Eagle Eye Congestion + Carbon + Forecast + RAG Evidence

This project uses:

PRJ912.csv (AIS telemetry)
PRJ896.csv (port calls)
Optional docs (NIS2 PDF + public ISPS pages)

It now has three layers:

Deterministic analytics/forecast (source of truth for counts, congestion, trends)
Deterministic carbon inventory (TTW pollutants + WTW CO2e, with uncertainty + provenance)
Optional RAG evidence (representative examples, not numeric truth)

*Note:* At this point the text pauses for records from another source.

-- ==== Sys2Proof/Machine/DictTypes.lean ====
section
/-! DEFINITION. What an object of the parameter dictionary is (R366 to R370): its key, type, access code, persistence and
value sizes, how it is read and how it is written; and the common forms: register images, single fields, values kept in the
dictionary. -/
namespace Sys2Proof.Machine

/-- The types of R367. -/
inductive ObjType | bool | u8 | u16 | u32 | u64 | i8 | i16 | i32 | i64 | q31 | time64 | string | octets
deriving DecidableEq, Repr

def ObjType.code : ObjType → Nat
  | .bool => 1 | .u8 => 2 | .u16 => 3 | .u32 => 4 | .u64 => 5 | .i8 => 6 | .i16 => 7 | .i32 => 8 | .i64 => 9 | .q31 => 10
  | .time64 => 11 | .string => 12 | .octets => 13

/-- The exact size of a value; none where the object defines it. -/
def ObjType.size : ObjType → Option Nat
  | .bool | .u8 | .i8 => some 1
  | .u16 | .i16 => some 2
  | .u32 | .i32 | .q31 => some 4
  | .u64 | .i64 | .time64 => some 8
  | .string | .octets => none

/-- The values are signed. -/
def ObjType.isSigned : ObjType → Bool
  | .i8 | .i16 | .i32 | .i64 => true
  | _ => false

/-- The access codes of R368. -/
inductive ObjAccess | const | ro | rw | wo | own
deriving DecidableEq, Repr

def ObjAccess.code : ObjAccess → Nat
  | .const => 0 | .ro => 1 | .rw => 2 | .wo => 3 | .own => 4

/-- The answer to a write, with the state after it. -/
abbrev Written := OdpStatus × State

/-- A row of the object tables: `count` sub-indices from `key` on (256 × index + sub-index) with one meaning; the number that
`read` and `write` take says which. `sizes` are the least and the largest value. -/
structure ObjRow where
  key : Nat
  count : Nat := 1
  type : ObjType
  access : ObjAccess
  persist : Bool := false
  sizes : Nat × Nat
  read : Nat → State → List Byte × State
  write : Nat → List Byte → DictEnv → State → Written

/-- A write that the access code refuses before it gets here. -/
def noWrite : Nat → List Byte → DictEnv → State → Written := fun _ _ _ s => (.access, s)

/-- A value that can be read only. -/
def roObj (key : Nat) (type : ObjType) (size : Nat) (f : State → List Byte) (access : ObjAccess := .ro) : ObjRow :=
  { key := key, type := type, access := access, sizes := (size, size), read := fun _ s => (f s, s), write := noWrite }

/-- The words of registers as a value. -/
def State.regsImage (s : State) (as : List Nat) : List Byte := as.flatMap fun a => leBytes 4 (s.regWord a)

/-- A value that shows registers and can be read only. -/
def roRegs (key : Nat) (type : ObjType) (size : Nat) (as : List Nat) : ObjRow :=
  roObj key type size fun s => (s.regsImage as).take size

/-- The bits of the register at `a` that a write changes and a read shows again (R6); fields that control half B are none of
them on the KW-7250-T. -/
def State.plainBits (s : State) (a : Nat) : Nat :=
  match findReg (blockRegs ((a - 0x40000000) / 0x10000)) a with
  | none => 0
  | some (rows, _) => (rows.filter fun r => (r.access == .rw || r.access == .rwl) && !(r.halfB && s.partT)).foldl
      (fun n r => n + (2 ^ r.field.width - 1) * 2 ^ r.field.lsb) 0

/-- Core 0 stores a value into registers: pairs of address and mask. The whole write is refused with RANGE, and nothing
changes, where a bit lies outside the masks or a register does not take its part. -/
def State.storeRegs (s : State) (regs : List (Nat × Nat)) (value : List Byte) : Written :=
  let ws := (regs.zipIdx).map fun r => (r.1.1, r.1.2, leAt value (4 * r.2) 4)
  if ws.any fun r => r.2.2 &&& r.2.1 != r.2.2 then (.range, s)
  else
    let t := ws.foldl (fun (t : State) r => (t.regWrite false false { addr := r.1, value := r.2.2, mask := r.2.1 }).1) s
    let took (r : Nat × Nat × Nat) : Bool :=
      let m := r.2.1 &&& s.plainBits r.1
      t.regWord r.1 &&& m == r.2.2 &&& m
    if ws.all took then (.ok, t) else (.range, s)

/-- The bits that a register defines. -/
def regBits (a : Nat) : Nat :=
  match findReg (blockRegs ((a - 0x40000000) / 0x10000)) a with
  | none => 0
  | some (rows, _) => rows.foldl (fun n r => n + (2 ^ r.field.width - 1) * 2 ^ r.field.lsb) 0

/-- Images of registers as `count` objects of `size` bytes. -/
def regArr (key count : Nat) (type : ObjType) (size : Nat) (regs : Nat → List Nat) (persist : Bool := true) : ObjRow :=
  let pairs (i : Nat) : List (Nat × Nat) := ((regs i).zipIdx).map fun a => (a.1, regBits a.1 &&& (2 ^ (8 * min 4 (size - 4 * a.2)) - 1))
  { key := key, count := count, type := type, access := .own, persist := persist, sizes := (size, size)
    read := fun i s => (((pairs i).flatMap fun r => leBytes 4 (s.regWord r.1 &&& r.2)).take size, s)
    write := fun i v _ s => s.storeRegs (pairs i) v }

/-- The image of registers as an object of `size` bytes. -/
def regObj (key : Nat) (type : ObjType) (size : Nat) (regs : List Nat) (persist : Bool := true) : ObjRow :=
  regArr key 1 type size (fun _ => regs) persist

/-- A signed or unsigned value of `size` bytes as an integer. -/
def objInt (type : ObjType) (v : List Byte) : Int :=
  if type.isSigned then signed (8 * v.length) (leNat v) else (leNat v : Nat)

def inRange (lo hi v : Int) : Bool := decide (lo ≤ v) && decide (v ≤ hi)

/-- The answer to a store of `n` into a field that leads to `t`: RANGE, and nothing changes, where the field did not take it. -/
def State.tookField (s t : State) (f : RegField) (n : Nat) : Written :=
  if slice (t.regWord f.addr) f.lsb f.width = n then (.ok, t) else (.range, s)

/-- Core 0 stores a value into one field. -/
def State.storeField (s : State) (f : RegField) (n : Nat) : Written :=
  s.tookField (s.regWrite false false { addr := f.addr, value := n * 2 ^ f.lsb, mask := (2 ^ f.width - 1) * 2 ^ f.lsb }).1 f n

/-- One register field as an object; `scale` is the value of one unit of the field. -/
def fieldObj (key : Nat) (type : ObjType) (f : RegField) (lo hi : Int) (persist : Bool := true) (scale : Nat := 1) : ObjRow :=
  let size := type.size.getD 4
  { key := key, type := type, access := .own, persist := persist, sizes := (size, size)
    read := fun _ s =>
      let v := slice (s.regWord f.addr) f.lsb f.width
      let i : Int := if type.isSigned then signed f.width v else (v : Nat)
      (leBytes size (unsigned (8 * size) (i * scale)), s)
    write := fun _ v _ s =>
      let i := objInt type v
      if !inRange lo hi i || i % (scale : Int) != 0 then (.range, s)
      else s.storeField f (unsigned f.width (i / (scale : Int))) }

/-- The value that State keeps of an object, or its default. -/
def State.kept (s : State) (key : Nat) (dflt : List Byte) : List Byte :=
  match Sparse.read [] s.objs key with
  | [] => dflt
  | v => v

/-- A number kept in the dictionary alone. -/
def keptObj (key : Nat) (type : ObjType) (dflt : List Byte) (lo hi : Int) (persist : Bool := true) : ObjRow :=
  let size := type.size.getD 4
  { key := key, type := type, access := .own, persist := persist, sizes := (size, size)
    read := fun _ s => (s.kept key dflt, s)
    write := fun _ v _ s => if inRange lo hi (objInt type v) then (.ok, s.setObj key v) else (.range, s) }

/-- Octets kept in the dictionary alone, where `ok` accepts them. -/
def keptOctets (key size : Nat) (dflt : List Byte) (ok : List Byte → State → Bool) (persist : Bool := true) : ObjRow :=
  { key := key, type := .octets, access := .own, persist := persist, sizes := (size, size)
    read := fun _ s => (s.kept key dflt, s)
    write := fun _ v _ s => if ok v s then (.ok, s.setObj key v) else (.range, s) }

/-- A command: each write of a value from `lo` to `hi` does `f`; a read shows 0 (log entry 96). -/
def cmdObj (key : Nat) (type : ObjType) (lo hi : Nat) (f : Nat → DictEnv → State → Written) : ObjRow :=
  let size := type.size.getD 4
  { key := key, type := type, access := .own, sizes := (size, size)
    read := fun _ s => (List.replicate size 0, s)
    write := fun _ v e s => if within lo hi (leNat v) then f (leNat v) e s else (.range, s) }

/-- A command's effect, answered with its own answer. -/
def State.answered (s : State) (f : State → Host.Outcome State Fault Refusal) : Written :=
  let t := s.after f
  (t.host.result, t.answer s.host.result)

/-- A command's effect, answered OK. -/
def State.done (s : State) (f : State → Host.Outcome State Fault Refusal) : Written := (.ok, s.after f)

end Sys2Proof.Machine
end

0) Recommended Free Deployment

The recommended fully free deployment is:

run Eagle Eye on your own Mac
use the full local data/processed and data/chroma
expose the current Streamlit UI through a free public tunnel

This is the only realistic way to keep full parity with your local model at zero infrastructure cost.

One-command launcher:

./run_free_public_app.sh

What it does:

checks Docker Desktop is running
checks OPENAI_API_KEY
checks full local assets exist
builds the Streamlit Docker image
runs the UI container on port 8501
opens a free public tunnel (cloudflared by default, ngrok supported)
prints the public URL

Required local inputs:

data/processed/arrivals_daily.parquet
data/processed/events.parquet
data/chroma/chroma.sqlite3
data/chroma/traffic_metadata_index.csv
OPENAI_API_KEY in shell or .env

Important:

the public URL is temporary
it only stays live while your Mac is on
Docker Desktop and the tunnel process must keep running
this free path does not need Streamlit Cloud, remote Chroma, or hosted bundles
data/chroma is mounted read-write so local retrieval provenance works inside Docker

Optional stable URL modes:

NGROK_DOMAIN=<your-domain.ngrok-free.app> ./run_free_public_app.sh (requires ngrok auth + reserved domain)
CLOUDFLARE_TUNNEL_TOKEN=... CLOUDFLARE_TUNNEL_HOSTNAME=<host.yourdomain.com> ./run_free_public_app.sh

1) Mac Setup

cd "/Users/praharshchintu/Documents/New project"
python3.12 -m venv .venv
source .venv/bin/activate
python -m pip install --upgrade pip
python -m pip install -r requirements.txt

Set API key (only needed for RAG index + evidence retrieval):

export OPENAI_API_KEY="YOUR_OPENAI_API_KEY"

Or place it in a local .env file:

cp .env.example .env

2) Data Inputs

Put files in /Users/praharshchintu/Documents/New project/data/:

PRJ912.csv
PRJ896.csv
CELEX_32022L2555_EN_TXT.pdf (recommended)
ILOIMOCodeOfPracticeEnglish.pdf (optional)

For ISPS, prefer public official pages via URLs, not unofficial full-text PDFs.

3) One-Command Pipeline

./run_demo_pipeline.sh

This runs, in order:

src.predict.data_prep
src.kpi.build_kpis
src.carbon.build
destination / ETA / anomaly training
RAG indexing (if OPENAI_API_KEY is set)

4) Manual Commands

Build prediction-ready datasets

python -m src.predict.data_prep \
  --traffic_csv data/PRJ912.csv \
  --traffic_csvs data/PRJ896.csv \
  --out_dir data/processed

Build KPI tables (required for Ask/Forecast tabs)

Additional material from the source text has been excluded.